The saw wire having a tensile strength at break higher than 4200 N / mm ² used in the present invention can also be used as a fixed abrasive wire in which diamond abrasive grains are electrodeposited, brazed or resin-fixed.

The embodiments and examples disclosed this time should be considered as illustrative in all points and not restrictive. The scope of the present invention is defined by the terms of the claims, rather than the description above, and is intended to include any modifications within the scope and meaning equivalent to the terms of the claims.

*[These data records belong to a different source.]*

/-! ### releaseHolder -/

@[simp] theorem State.releaseHolder_held (h : Holder) : (s.releaseHolder h).held = s.held := rfl
@[simp] theorem State.releaseHolder_store (h : Holder) : (s.releaseHolder h).store = s.store := rfl
@[simp] theorem State.releaseHolder_directory (h : Holder) : (s.releaseHolder h).directory = s.directory := rfl
@[simp] theorem State.releaseHolder_reservedLines (h : Holder) : (s.releaseHolder h).reservedLines = s.reservedLines := rfl
@[simp] theorem State.releaseHolder_slotReservations (h : Holder) : (s.releaseHolder h).slotReservations = s.slotReservations := rfl
@[simp] theorem State.releaseHolder_contexts (h : Holder) : (s.releaseHolder h).contexts = s.contexts := rfl
@[simp] theorem State.releaseHolder_poolFree (h : Holder) : (s.releaseHolder h).poolFree = s.poolFree := rfl
@[simp] theorem State.releaseHolder_queue (h : Holder) : (s.releaseHolder h).queue = s.queue := rfl
@[simp] theorem State.releaseHolder_nextTicket (h : Holder) : (s.releaseHolder h).nextTicket = s.nextTicket := rfl
@[simp] theorem State.releaseHolder_generationNext (h : Holder) : (s.releaseHolder h).generationNext = s.generationNext := rfl
@[simp] theorem State.releaseHolder_marks (h : Holder) : (s.releaseHolder h).marks = s.marks := rfl
@[simp] theorem State.releaseHolder_engine (h : Holder) : (s.releaseHolder h).engine = s.engine := rfl
@[simp] theorem State.releaseHolder_running (h : Holder) : (s.releaseHolder h).running = s.running := rfl
@[simp] theorem State.releaseHolder_pass (h : Holder) : (s.releaseHolder h).pass = s.pass := rfl
@[simp] theorem State.releaseHolder_sectors (h : Holder) : (s.releaseHolder h).sectors = s.sectors := rfl
@[simp] theorem State.releaseHolder_epoch (h : Holder) : (s.releaseHolder h).epoch = s.epoch := rfl
@[simp] theorem State.releaseHolder_openSequenceNext (h : Holder) : (s.releaseHolder h).openSequenceNext = s.openSequenceNext := rfl
@[simp] theorem State.releaseHolder_array (h : Holder) : (s.releaseHolder h).array = s.array := rfl
@[simp] theorem State.releaseHolder_ops (h : Holder) : (s.releaseHolder h).ops = s.ops := rfl
@[simp] theorem State.releaseHolder_mount (h : Holder) : (s.releaseHolder h).mount = s.mount := rfl
@[simp] theorem State.releaseHolder_zones (h : Holder) : (s.releaseHolder h).zones = s.zones := rfl
@[simp] theorem State.releaseHolder_supply (h : Holder) : (s.releaseHolder h).supply = s.supply := rfl
@[simp] theorem State.releaseHolder_lf0 (h : Holder) : (s.releaseHolder h).lf0 = s.lf0 := rfl
@[simp] theorem State.releaseHolder_lf1 (h : Holder) : (s.releaseHolder h).lf1 = s.lf1 := rfl
@[simp] theorem State.releaseHolder_attn (h : Holder) : (s.releaseHolder h).attn = s.attn := rfl
@[simp] theorem State.releaseHolder_uartRate (h : Holder) : (s.releaseHolder h).uartRate = s.uartRate := rfl
@[simp] theorem State.releaseHolder_lastServed (h : Holder) : (s.releaseHolder h).lastServed = s.lastServed := rfl
@[simp] theorem State.releaseHolder_pending (h : Holder) : (s.releaseHolder h).pending = s.pending := rfl

/-! ### freeContext -/

@[simp] theorem State.freeContext_held (h : Handle) : (s.freeContext h).held = s.held := rfl
@[simp] theorem State.freeContext_store (h : Handle) : (s.freeContext h).store = s.store := rfl
@[simp] theorem State.freeContext_directory (h : Handle) : (s.freeContext h).directory = s.directory := rfl
@[simp] theorem State.freeContext_reservedLines (h : Handle) : (s.freeContext h).reservedLines = s.reservedLines := rfl
@[simp] theorem State.freeContext_slotReservations (h : Handle) : (s.freeContext h).slotReservations = s.slotReservations := rfl
@[simp] theorem State.freeContext_queue (h : Handle) : (s.freeContext h).queue = s.queue := rfl
@[simp] theorem State.freeContext_nextTicket (h : Handle) : (s.freeContext h).nextTicket = s.nextTicket := rfl
@[simp] theorem State.freeContext_generationNext (h : Handle) : (s.freeContext h).generationNext = s.generationNext := rfl
@[simp] theorem State.freeContext_marks (h : Handle) : (s.freeContext h).marks = s.marks := rfl
@[simp] theorem State.freeContext_engine (h : Handle) : (s.freeContext h).engine = s.engine := rfl
@[simp] theorem State.freeContext_running (h : Handle) : (s.freeContext h).running = s.running := rfl
@[simp] theorem State.freeContext_pass (h : Handle) : (s.freeContext h).pass = s.pass := rfl
@[simp] theorem State.freeContext_sectors (h : Handle) : (s.freeContext h).sectors = s.sectors := rfl
@[simp] theorem State.freeContext_epoch (h : Handle) : (s.freeContext h).epoch = s.epoch := rfl
@[simp] theorem State.freeContext_openSequenceNext (h : Handle) : (s.freeContext h).openSequenceNext = s.openSequenceNext := rfl
@[simp] theorem State.freeContext_array (h : Handle) : (s.freeContext h).array = s.array := rfl
@[simp] theorem State.freeContext_ops (h : Handle) : (s.freeContext h).ops = s.ops := rfl
@[simp] theorem State.freeContext_mount (h : Handle) : (s.freeContext h).mount = s.mount := rfl
@[simp] theorem State.freeContext_zones (h : Handle) : (s.freeContext h).zones = s.zones := rfl
@[simp] theorem State.freeContext_supply (h : Handle) : (s.freeContext h).supply = s.supply := rfl
@[simp] theorem State.freeContext_lf0 (h : Handle) : (s.freeContext h).lf0 = s.lf0 := rfl
@[simp] theorem State.freeContext_lf1 (h : Handle) : (s.freeContext h).lf1 = s.lf1 := rfl
@[simp] theorem State.freeContext_attn (h : Handle) : (s.freeContext h).attn = s.attn := rfl
@[simp] theorem State.freeContext_uartRate (h : Handle) : (s.freeContext h).uartRate = s.uartRate := rfl
@[simp] theorem State.freeContext_lastServed (h : Handle) : (s.freeContext h).lastServed = s.lastServed := rfl
@[simp] theorem State.freeContext_pending (h : Handle) : (s.freeContext h).pending = s.pending := rfl

/-! ### acceptJob -/

@[simp] theorem State.acceptJob_held (work : Work) (origin : Link) (lines slots : Nat) : (s.acceptJob work origin lines slots).held = s.held := rfl
@[simp] theorem State.acceptJob_store (work : Work) (origin : Link) (lines slots : Nat) : (s.acceptJob work origin lines slots).store = s.store := rfl
@[simp] theorem State.acceptJob_directory (work : Work) (origin : Link) (lines slots : Nat) : (s.acceptJob work origin lines slots).directory = s.directory := rfl
@[simp] theorem State.acceptJob_contexts (work : Work) (origin : Link) (lines slots : Nat) : (s.acceptJob work origin lines slots).contexts = s.contexts := rfl
@[simp] theorem State.acceptJob_holds (work : Work) (origin : Link) (lines slots : Nat) : (s.acceptJob work origin lines slots).holds = s.holds := rfl
@[simp] theorem State.acceptJob_poolFree (work : Work) (origin : Link) (lines slots : Nat) : (s.acceptJob work origin lines slots).poolFree = s.poolFree := rfl
@[simp] theorem State.acceptJob_generationNext (work : Work) (origin : Link) (lines slots : Nat) : (s.acceptJob work origin lines slots).generationNext = s.generationNext := rfl
@[simp] theorem State.acceptJob_marks (work : Work) (origin : Link) (lines slots : Nat) : (s.acceptJob work origin lines slots).marks = s.marks := rfl
@[simp] theorem State.acceptJob_engine (work : Work) (origin : Link) (lines slots : Nat) : (s.acceptJob work origin lines slots).engine = s.engine := rfl
@[simp] theorem State.acceptJob_running (work : Work) (origin : Link) (lines slots : Nat) : (s.acceptJob work origin lines slots).running = s.running := rfl
@[simp] theorem State.acceptJob_pass (work : Work) (origin : Link) (lines slots : Nat) : (s.acceptJob work origin lines slots).pass = s.pass := rfl
@[simp] theorem State.acceptJob_sectors (work : Work) (origin : Link) (lines slots : Nat) : (s.acceptJob work origin lines slots).sectors = s.sectors := rfl
@[simp] theorem State.acceptJob_epoch (work : Work) (origin : Link) (lines slots : Nat) : (s.acceptJob work origin lines slots).epoch = s.epoch := rfl
@[simp] theorem State.acceptJob_openSequenceNext (work : Work) (origin : Link) (lines slots : Nat) : (s.acceptJob work origin lines slots).openSequenceNext = s.openSequenceNext := rfl
@[simp] theorem State.acceptJob_array (work : Work) (origin : Link) (lines slots : Nat) : (s.acceptJob work origin lines slots).array = s.array := rfl
@[simp] theorem State.acceptJob_ops (work : Work) (origin : Link) (lines slots : Nat) : (s.acceptJob work origin lines slots).ops = s.ops := rfl
@[simp] theorem State.acceptJob_mount (work : Work) (origin : Link) (lines slots : Nat) : (s.acceptJob work origin lines slots).mount = s.mount := rfl
@[simp] theorem State.acceptJob_zones (work : Work) (origin : Link) (lines slots : Nat) : (s.acceptJob work origin lines slots).zones = s.zones := rfl
@[simp] theorem State.acceptJob_supply (work : Work) (origin : Link) (lines slots : Nat) : (s.acceptJob work origin lines slots).supply = s.supply := rfl
@[simp] theorem State.acceptJob_lf0 (work : Work) (origin : Link) (lines slots : Nat) : (s.acceptJob work origin lines slots).lf0 = s.lf0 := rfl
@[simp] theorem State.acceptJob_lf1 (work : Work) (origin : Link) (lines slots : Nat) : (s.acceptJob work origin lines slots).lf1 = s.lf1 := rfl
@[simp] theorem State.acceptJob_attn (work : Work) (origin : Link) (lines slots : Nat) : (s.acceptJob work origin lines slots).attn = s.attn := rfl
@[simp] theorem State.acceptJob_uartRate (work : Work) (origin : Link) (lines slots : Nat) : (s.acceptJob work origin lines slots).uartRate = s.uartRate := rfl
@[simp] theorem State.acceptJob_lastServed (work : Work) (origin : Link) (lines slots : Nat) : (s.acceptJob work origin lines slots).lastServed = s.lastServed := rfl
@[simp] theorem State.acceptJob_pending (work : Work) (origin : Link) (lines slots : Nat) : (s.acceptJob work origin lines slots).pending = s.pending := rfl

/-! ### withPending -/

@[simp] theorem State.withPending_held (cs : List Instr) : (s.withPending cs).held = s.held := rfl
@[simp] theorem State.withPending_store (cs : List Instr) : (s.withPending cs).store = s.store := rfl
@[simp] theorem State.withPending_directory (cs : List Instr) : (s.withPending cs).directory = s.directory := rfl
@[simp] theorem State.withPending_reservedLines (cs : List Instr) : (s.withPending cs).reservedLines = s.reservedLines := rfl
@[simp] theorem State.withPending_slotReservations (cs : List Instr) : (s.withPending cs).slotReservations = s.slotReservations := rfl
@[simp] theorem State.withPending_contexts (cs : List Instr) : (s.withPending cs).contexts = s.contexts := rfl
@[simp] theorem State.withPending_holds (cs : List Instr) : (s.withPending cs).holds = s.holds := rfl
@[simp] theorem State.withPending_poolFree (cs : List Instr) : (s.withPending cs).poolFree = s.poolFree := rfl
@[simp] theorem State.withPending_queue (cs : List Instr) : (s.withPending cs).queue = s.queue := rfl
@[simp] theorem State.withPending_nextTicket (cs : List Instr) : (s.withPending cs).nextTicket = s.nextTicket := rfl
@[simp] theorem State.withPending_generationNext (cs : List Instr) : (s.withPending cs).generationNext = s.generationNext := rfl
@[simp] theorem State.withPending_marks (cs : List Instr) : (s.withPending cs).marks = s.marks := rfl
@[simp] theorem State.withPending_engine (cs : List Instr) : (s.withPending cs).engine = s.engine := rfl
@[simp] theorem State.withPending_running (cs : List Instr) : (s.withPending cs).running = s.running := rfl
@[simp] theorem State.withPending_pass (cs : List Instr) : (s.withPending cs).pass = s.pass := rfl
@[simp] theorem State.withPending_sectors (cs : List Instr) : (s.withPending cs).sectors = s.sectors := rfl
@[simp] theorem State.withPending_epoch (cs : List Instr) : (s.withPending cs).epoch = s.epoch := rfl
@[simp] theorem State.withPending_openSequenceNext (cs : List Instr) : (s.withPending cs).openSequenceNext = s.openSequenceNext := rfl
@[simp] theorem State.withPending_array (cs : List Instr) : (s.withPending cs).array = s.array := rfl
@[simp] theorem State.withPending_ops (cs : List Instr) : (s.withPending cs).ops = s.ops := rfl
@[simp] theorem State.withPending_mount (cs : List Instr) : (s.withPending cs).mount = s.mount := rfl
@[simp] theorem State.withPending_zones (cs : List Instr) : (s.withPending cs).zones = s.zones := rfl
@[simp] theorem State.withPending_supply (cs : List Instr) : (s.withPending cs).supply = s.supply := rfl
@[simp] theorem State.withPending_lf0 (cs : List Instr) : (s.withPending cs).lf0 = s.lf0 := rfl
@[simp] theorem State.withPending_lf1 (cs : List Instr) : (s.withPending cs).lf1 = s.lf1 := rfl
@[simp] theorem State.withPending_attn (cs : List Instr) : (s.withPending cs).attn = s.attn := rfl
@[simp] theorem State.withPending_uartRate (cs : List Instr) : (s.withPending cs).uartRate = s.uartRate := rfl
@[simp] theorem State.withPending_lastServed (cs : List Instr) : (s.withPending cs).lastServed = s.lastServed := rfl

10 multi-wire saw, 11a work support, 11b work support, 12a, 12b, 12c guide roller, 13 slurry nozzle, 21 saw wire row, 22 saw wire, 30 group III nitride crystal, 30f orientation flat surface, 30g Ga atom surface , 30n N atom surface, 31 group III nitride crystal substrate.

Claims

[Correction 09.07.2012 based on Rule 91]
A step (S1) of preparing a group III nitride crystal (30), and a group III nitride crystal substrate (31) by slicing the group III nitride crystal (30) using a saw wire (22) Producing step (S2),
The saw wire (22) has a carbon concentration of 0.90 to 0.95% by mass, a silicon concentration of 0.12 to 0.32% by mass, and a manganese concentration of 0.40 to 0.4% by mass. 90% by mass or less, phosphorus concentration is 0.025% by mass or less, sulfur concentration is 0.025% by mass or less, and copper concentration is 0.20% by mass or less, and the diameter of the saw wire (22) is 0.00. The tensile breaking strength of the saw wire (22) is higher than 4200 N / mm 2 at 07 mm or more and less than 0.16 mm, and the curled diameter of the saw wire (22) is 400 mm or more,
When slicing the group III nitride crystal (30), the saw wire (22) is applied with a tension of 50% to 65% of the breaking tension of the saw wire (22). A method for manufacturing a physical crystal substrate.

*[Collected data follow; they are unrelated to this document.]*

theorem witness_ResetCutsOffTheOperation :
    (cutting (.image .host ⟨0, 255⟩ 0 5 5)).arrayCanonical ∧ (cutting (.header 31 .retired 0 0)).arrayCanonical
      ∧ (cutting (.erase 0 .format)).arrayCanonical ∧ programming.arrayCanonical
      ∧ (∃ t, exec (.reset 7 ⟨0, [(255, 3)]⟩) (cutting (.image .host ⟨0, 255⟩ 0 5 5)) = .next t)
      ∧ (∃ t, exec (.reset 7 ⟨0, [(255, 3)]⟩) (cutting (.header 31 .retired 0 0)) = .next t)
      ∧ (∃ t, exec (.reset 7 ⟨0, [(255, 3)]⟩) (cutting (.erase 0 .format)) = .next t)
      ∧ (∃ t, exec (.reset 7 ⟨0, []⟩) ready = .next t) ∧ ready.ops = [] := by
  refine ⟨?_, ?_, ?_, ?_, ⟨_, rfl⟩, ⟨_, rfl⟩, ⟨_, rfl⟩, ⟨_, rfl⟩, rfl⟩ <;>
    (unfold State.arrayCanonical; decide +kernel)

theorem witness_MountOfABlankArray : State.reset.held = true
    ∧ ∀ x : Sector, ∀ p, readPrepared State.reset.array.headers[x] ≠ .valid p := by
  have h : ∀ x : Sector, readPrepared State.reset.array.headers[x] = .absent := by decide +kernel
  refine ⟨rfl, fun x p e => ?_⟩
  rw [h x] at e
  cases e

/-- A formatted array, read by a part held in reset: sector 0 is OPEN and holds the value [7, 8] of key 0x0200, sector 1 is retired, 2 blank,
3 has a torn open sequence, and the others are ERASED. -/
def image0200 : Image :=
  ⟨.value, .solo, 0x0200, 0x10, [7, 8]⟩

@[inherit_doc image0200]
def formatted : State :=
  { State.reset with
    array := ({ CellArray.erased with
      headers := ((((Vector.replicate 32 (preparedPattern 1 6)).set 0 (preparedPattern 1 9 &&& openSequencePattern 5)).set 1 0).set 2
        (BitVec.allOnes 176)).set 3 (preparedPattern 1 6 &&& openSequencePattern 5 &&& openSequencePattern 2) }.writeLine ⟨0, 1⟩
          (image0200.line 0)).writeLine ⟨0, 2⟩ (image0200.line 1) }

/-- The header line of that image, as the scan reads it. -/
def header0200 : ImageHeader :=
  ⟨.value, .solo, 0x0200, 2, 0x10, crc16 [7, 8]⟩

theorem witness_MountFindsTheStore :
    formatted.held = true ∧ formatted.pass = none
      ∧ (∃ (x : Sector) (count : Word32), readPrepared formatted.array.headers[x] = .valid (1, count))
      ∧ (∀ (x : Sector) (e count : Word32), readPrepared formatted.array.headers[x] = .valid (e, count) → e.toNat ≤ (1 : Word32).toNat)
      ∧ (∀ x : Sector, formatted.array.scanned 1 x → victimMarkSet formatted.array.headers[x] = false)
      ∧ formatted.array.headers[(1 : Sector)] = 0 ∧ readPrepared formatted.array.headers[(2 : Sector)] = .absent
      ∧ readOpenSequence formatted.array.headers[(31 : Sector)] = .absent
      ∧ readOpenSequence formatted.array.headers[(0 : Sector)] = .valid 5
      ∧ readOpenSequence formatted.array.headers[(3 : Sector)] = .torn
      ∧ formatted.array.stands 1 ⟨0, 1⟩ header0200 := by
  have epochs : ∀ x : Sector, (match readPrepared formatted.array.headers[x] with
      | .valid p => decide (p.1 = 1)
      | _ => true) = true := by decide +kernel
  have marks : ∀ x : Sector, readPrepared formatted.array.headers[x] = .torn ∨ victimMarkSet formatted.array.headers[x] = false := by
    decide +kernel
  refine ⟨rfl, rfl, ⟨31, 6, by decide +kernel⟩, fun x e count h => ?_, fun x scanned => ?_, by decide +kernel, by decide +kernel,
    by decide +kernel, by decide +kernel, by decide +kernel, ⟨⟨⟨⟨9, by decide +kernel⟩, 5, by decide +kernel⟩, .first, by decide,
      by decide +kernel⟩, by decide +kernel, by decide, .inl rfl⟩⟩
  · have same := epochs x
    rw [h] at same
    exact Nat.le_of_eq (congrArg BitVec.toNat (of_decide_eq_true same))
  · obtain ⟨⟨count, valid⟩, -⟩ := scanned
    refine (marks x).resolve_left fun torn => ?_
    rw [torn] at valid
    cases valid

/-- Mount finds the key, the counters follow what the array holds, and the sectors are as R113 to R122 class them. -/
theorem test_mount_finds_the_store :
    (next formatted (.resetRelease .low .baud115200)).directory = [⟨0x0200, .live, ⟨0, 1⟩, 2, 0x10, .solo⟩]
      ∧ (next formatted (.resetRelease .low .baud115200)).generationNext = 0x11
      ∧ (next formatted (.resetRelease .low .baud115200)).openSequenceNext = 6
      ∧ (next formatted (.resetRelease .low .baud115200)).sectors[(0 : Sector)] = ⟨.opened 5 3, 9, 2, 0, 0⟩
      ∧ (next formatted (.resetRelease .low .baud115200)).engine = .paused := by
  decide +kernel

[Correction 09.07.2012 based on Rule 91]
The method for producing a group III nitride crystal substrate according to claim 1, wherein the saw wire (22) has a diameter of 0.07 mm or more and 0.10 mm or less.
The method of manufacturing a group III nitride crystal substrate according to claim 1, wherein the surface of the steel wire of the saw wire (22) is plated with brass.

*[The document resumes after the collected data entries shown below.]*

-- ==== Sys2Proof/Config.lean ====
section
/-! DEFINITION. The values the model names for the spec's open parameters (00_scope.md R5 to R8). They enter
`State.reset` only, which is ONE construction of the machine: a statement of the model is about every state, and a state
carries its own capacities, registers, bytes and decode table (log entry 4). -/

namespace Sys2Proof.Config

/-- The default of `P_IMEM_CAPACITY` and `P_DMEM_CAPACITY` (00_scope.md R5). -/
def defaultCapacity : Nat := 131072

/-- `P_START_ADDR` in `State.reset`. DESIGN CHOICE, unsafe (log entry 6): the spec gives no value (00_scope.md R6). -/
def startAddr : Word := 0

/-- Every 8-bit register of `P_INIT_REGS` in `State.reset`. DESIGN CHOICE, unsafe (log entry 7): the spec gives no value
(70_reset_and_hazards.md R151). -/
def initByte : Byte := 0

/-- SP, IX and IY of `P_INIT_REGS` in `State.reset`. DESIGN CHOICE, unsafe (log entry 7): the spec gives no value
(70_reset_and_hazards.md R151). -/
def initWord : Word := 0

/-- What a byte of memory that the cell list does not name reads as. DESIGN CHOICE, unsafe (log entry 8): the spec leaves
a byte that was not placed open (70_reset_and_hazards.md R152). Every content of a memory is still some cell list. -/
def unplacedByte : Byte := 0

end Sys2Proof.Config
end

The method for producing a group III nitride crystal substrate according to claim 1, wherein the thickness of the group III nitride crystal substrate (31) is not less than 200 µm and not more than 350 µm.
[Correction 09.07.2012 based on Rule 91]
Carbon concentration is 0.90% by mass or more and 0.95% by mass or less, Silicon concentration is 0.12% by mass or more and 0.32% by mass or less, Manganese concentration is 0.40% by mass or more and 0.90% by mass or less, Phosphorus concentration 0.025% by mass or less, a sulfur concentration of 0.025% by mass or less and a copper concentration of 0.20% by mass or less, including a steel wire,
A saw wire in which the diameter of the saw wire (22) is 0.07 mm or more and less than 0.16 mm, the tensile breaking strength of the saw wire (22) is higher than 4200 N / mm 2 , and the curled diameter of the saw wire (22) is 400 mm or more.
[Correction 09.07.2012 based on Rule 91]
The saw wire according to claim 5, wherein a diameter of the saw wire (22) is not less than 0.07 mm and not more than 0.10 mm.
The saw wire according to claim 5, wherein the surface of the steel wire is plated with brass.